■ Task brief: The entries below contain a line with "0x08, 0xFF⟩ : TableRow) ∈ opcodeRows by decide)⟩" and a line with "0x09, 0xFF⟩ : TableRow) ∈ opcodeRows by decide)⟩". Quote exactly those two lines and all lines between them.

■ Saved entries:
=== Begin Enclosure ===
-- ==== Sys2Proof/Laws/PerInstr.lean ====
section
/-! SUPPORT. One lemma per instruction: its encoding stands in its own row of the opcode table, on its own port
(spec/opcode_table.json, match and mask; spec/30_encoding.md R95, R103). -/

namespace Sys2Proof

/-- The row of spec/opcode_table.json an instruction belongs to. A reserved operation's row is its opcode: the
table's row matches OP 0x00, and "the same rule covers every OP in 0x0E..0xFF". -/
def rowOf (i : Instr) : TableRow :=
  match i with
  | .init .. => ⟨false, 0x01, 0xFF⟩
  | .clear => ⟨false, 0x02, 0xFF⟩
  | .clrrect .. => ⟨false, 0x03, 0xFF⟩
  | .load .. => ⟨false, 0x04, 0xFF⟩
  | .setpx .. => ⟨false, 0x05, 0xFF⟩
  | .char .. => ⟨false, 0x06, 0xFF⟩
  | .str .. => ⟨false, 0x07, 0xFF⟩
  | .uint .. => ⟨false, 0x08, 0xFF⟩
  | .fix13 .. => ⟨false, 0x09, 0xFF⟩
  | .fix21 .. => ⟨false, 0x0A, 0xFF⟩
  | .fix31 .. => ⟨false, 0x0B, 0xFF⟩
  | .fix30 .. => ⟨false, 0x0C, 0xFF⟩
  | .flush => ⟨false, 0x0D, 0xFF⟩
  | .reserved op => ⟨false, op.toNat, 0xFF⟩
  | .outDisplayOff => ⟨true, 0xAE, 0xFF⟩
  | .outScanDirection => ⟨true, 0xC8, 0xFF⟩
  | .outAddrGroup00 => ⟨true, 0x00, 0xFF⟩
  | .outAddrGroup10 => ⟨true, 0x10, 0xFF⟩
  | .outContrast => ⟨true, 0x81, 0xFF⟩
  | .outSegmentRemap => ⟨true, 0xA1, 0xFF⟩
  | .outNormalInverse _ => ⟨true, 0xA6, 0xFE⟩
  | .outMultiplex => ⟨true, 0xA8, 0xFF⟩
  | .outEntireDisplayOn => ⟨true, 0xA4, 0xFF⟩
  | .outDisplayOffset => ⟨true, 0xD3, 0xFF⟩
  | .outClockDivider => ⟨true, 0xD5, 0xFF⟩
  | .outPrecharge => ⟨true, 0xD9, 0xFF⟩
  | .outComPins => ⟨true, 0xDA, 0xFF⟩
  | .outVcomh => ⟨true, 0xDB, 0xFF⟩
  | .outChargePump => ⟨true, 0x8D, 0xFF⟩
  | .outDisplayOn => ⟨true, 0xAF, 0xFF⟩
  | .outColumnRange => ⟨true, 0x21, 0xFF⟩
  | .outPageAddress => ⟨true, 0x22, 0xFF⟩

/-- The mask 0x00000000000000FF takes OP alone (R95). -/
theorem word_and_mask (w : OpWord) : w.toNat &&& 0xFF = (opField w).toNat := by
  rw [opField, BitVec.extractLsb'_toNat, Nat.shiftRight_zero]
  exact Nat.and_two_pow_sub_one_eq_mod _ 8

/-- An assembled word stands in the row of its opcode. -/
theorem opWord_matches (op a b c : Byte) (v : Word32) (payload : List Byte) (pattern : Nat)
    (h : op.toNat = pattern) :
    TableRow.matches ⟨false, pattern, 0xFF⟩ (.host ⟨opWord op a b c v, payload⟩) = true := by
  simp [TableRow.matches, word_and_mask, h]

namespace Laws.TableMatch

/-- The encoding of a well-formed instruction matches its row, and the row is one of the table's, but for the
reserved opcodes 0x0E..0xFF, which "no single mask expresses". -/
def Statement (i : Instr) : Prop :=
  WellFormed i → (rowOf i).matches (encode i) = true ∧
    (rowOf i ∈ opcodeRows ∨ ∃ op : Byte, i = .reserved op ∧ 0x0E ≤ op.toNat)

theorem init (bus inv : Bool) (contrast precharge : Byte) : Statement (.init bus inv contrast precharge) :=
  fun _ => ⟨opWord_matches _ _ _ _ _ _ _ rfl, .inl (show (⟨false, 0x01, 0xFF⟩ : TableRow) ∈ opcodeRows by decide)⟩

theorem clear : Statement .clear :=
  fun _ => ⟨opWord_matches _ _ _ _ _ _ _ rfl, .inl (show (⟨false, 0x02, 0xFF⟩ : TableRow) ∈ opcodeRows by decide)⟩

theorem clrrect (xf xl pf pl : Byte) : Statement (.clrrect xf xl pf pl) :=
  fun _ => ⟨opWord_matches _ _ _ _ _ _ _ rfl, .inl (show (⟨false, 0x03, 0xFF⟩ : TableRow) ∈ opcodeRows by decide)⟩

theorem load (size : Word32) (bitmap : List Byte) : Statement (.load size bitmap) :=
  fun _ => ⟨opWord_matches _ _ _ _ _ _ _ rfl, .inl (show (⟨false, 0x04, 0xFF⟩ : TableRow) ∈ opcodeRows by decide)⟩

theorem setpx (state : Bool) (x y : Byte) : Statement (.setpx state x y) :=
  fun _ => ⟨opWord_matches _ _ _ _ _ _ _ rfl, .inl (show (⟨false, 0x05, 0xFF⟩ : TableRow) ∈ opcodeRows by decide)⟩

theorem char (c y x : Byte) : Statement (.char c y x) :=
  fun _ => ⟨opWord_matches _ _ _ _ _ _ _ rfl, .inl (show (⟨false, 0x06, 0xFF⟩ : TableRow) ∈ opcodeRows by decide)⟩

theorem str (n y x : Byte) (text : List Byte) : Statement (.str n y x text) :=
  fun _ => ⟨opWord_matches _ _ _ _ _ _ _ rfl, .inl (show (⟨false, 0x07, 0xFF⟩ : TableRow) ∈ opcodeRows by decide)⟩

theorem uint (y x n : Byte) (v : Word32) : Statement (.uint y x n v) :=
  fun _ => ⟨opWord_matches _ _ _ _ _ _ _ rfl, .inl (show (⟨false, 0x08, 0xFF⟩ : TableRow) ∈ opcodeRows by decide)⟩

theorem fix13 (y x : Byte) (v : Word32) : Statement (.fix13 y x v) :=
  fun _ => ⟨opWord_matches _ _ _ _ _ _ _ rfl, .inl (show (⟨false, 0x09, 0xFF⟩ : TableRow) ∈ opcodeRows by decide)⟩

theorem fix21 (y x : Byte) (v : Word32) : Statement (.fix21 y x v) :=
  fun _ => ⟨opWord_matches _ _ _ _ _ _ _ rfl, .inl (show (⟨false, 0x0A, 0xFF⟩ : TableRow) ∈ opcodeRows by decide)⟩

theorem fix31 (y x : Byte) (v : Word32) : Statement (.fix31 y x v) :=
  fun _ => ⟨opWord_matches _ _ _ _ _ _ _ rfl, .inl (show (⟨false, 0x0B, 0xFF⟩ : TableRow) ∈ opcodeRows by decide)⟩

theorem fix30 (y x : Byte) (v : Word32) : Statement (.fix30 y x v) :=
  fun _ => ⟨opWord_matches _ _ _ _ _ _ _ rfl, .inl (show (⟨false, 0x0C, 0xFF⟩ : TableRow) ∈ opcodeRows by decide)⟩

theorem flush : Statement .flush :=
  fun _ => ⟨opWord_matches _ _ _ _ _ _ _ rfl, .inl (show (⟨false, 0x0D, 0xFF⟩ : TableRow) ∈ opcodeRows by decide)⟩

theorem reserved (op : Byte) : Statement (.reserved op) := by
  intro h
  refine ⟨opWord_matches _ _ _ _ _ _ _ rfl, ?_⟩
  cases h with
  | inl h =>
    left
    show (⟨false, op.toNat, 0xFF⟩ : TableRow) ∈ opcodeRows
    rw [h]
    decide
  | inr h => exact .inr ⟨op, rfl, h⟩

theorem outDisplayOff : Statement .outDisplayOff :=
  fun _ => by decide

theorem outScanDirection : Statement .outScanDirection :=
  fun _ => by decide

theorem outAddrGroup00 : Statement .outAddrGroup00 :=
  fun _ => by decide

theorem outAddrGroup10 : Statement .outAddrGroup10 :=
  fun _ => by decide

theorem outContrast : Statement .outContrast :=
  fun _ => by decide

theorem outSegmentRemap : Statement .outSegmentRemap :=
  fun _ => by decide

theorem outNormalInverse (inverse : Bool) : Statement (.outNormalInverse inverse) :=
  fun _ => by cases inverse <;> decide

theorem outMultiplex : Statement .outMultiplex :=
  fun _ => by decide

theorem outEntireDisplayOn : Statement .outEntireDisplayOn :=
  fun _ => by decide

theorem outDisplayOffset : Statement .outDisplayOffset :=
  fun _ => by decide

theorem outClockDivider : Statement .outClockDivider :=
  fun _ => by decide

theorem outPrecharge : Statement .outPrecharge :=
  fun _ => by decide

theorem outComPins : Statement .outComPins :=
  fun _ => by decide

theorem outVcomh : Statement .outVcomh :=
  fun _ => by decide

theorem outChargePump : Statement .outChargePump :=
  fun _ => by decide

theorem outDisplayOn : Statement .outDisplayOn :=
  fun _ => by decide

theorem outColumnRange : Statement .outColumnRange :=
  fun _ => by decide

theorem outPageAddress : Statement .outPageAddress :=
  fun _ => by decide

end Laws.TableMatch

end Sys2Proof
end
=== End Enclosure ===
■ Problem solution:
  fun _ => ⟨opWord_matches _ _ _ _ _ _ _ rfl, .inl (show (⟨false, 0x08, 0xFF⟩ : TableRow) ∈ opcodeRows by decide)⟩

theorem fix13 (y x : Byte) (v : Word32) : Statement (.fix13 y x v) :=
  fun _ => ⟨opWord_matches _ _ _ _ _ _ _ rfl, .inl (show (⟨false, 0x09, 0xFF⟩ : TableRow) ∈ opcodeRows by decide)⟩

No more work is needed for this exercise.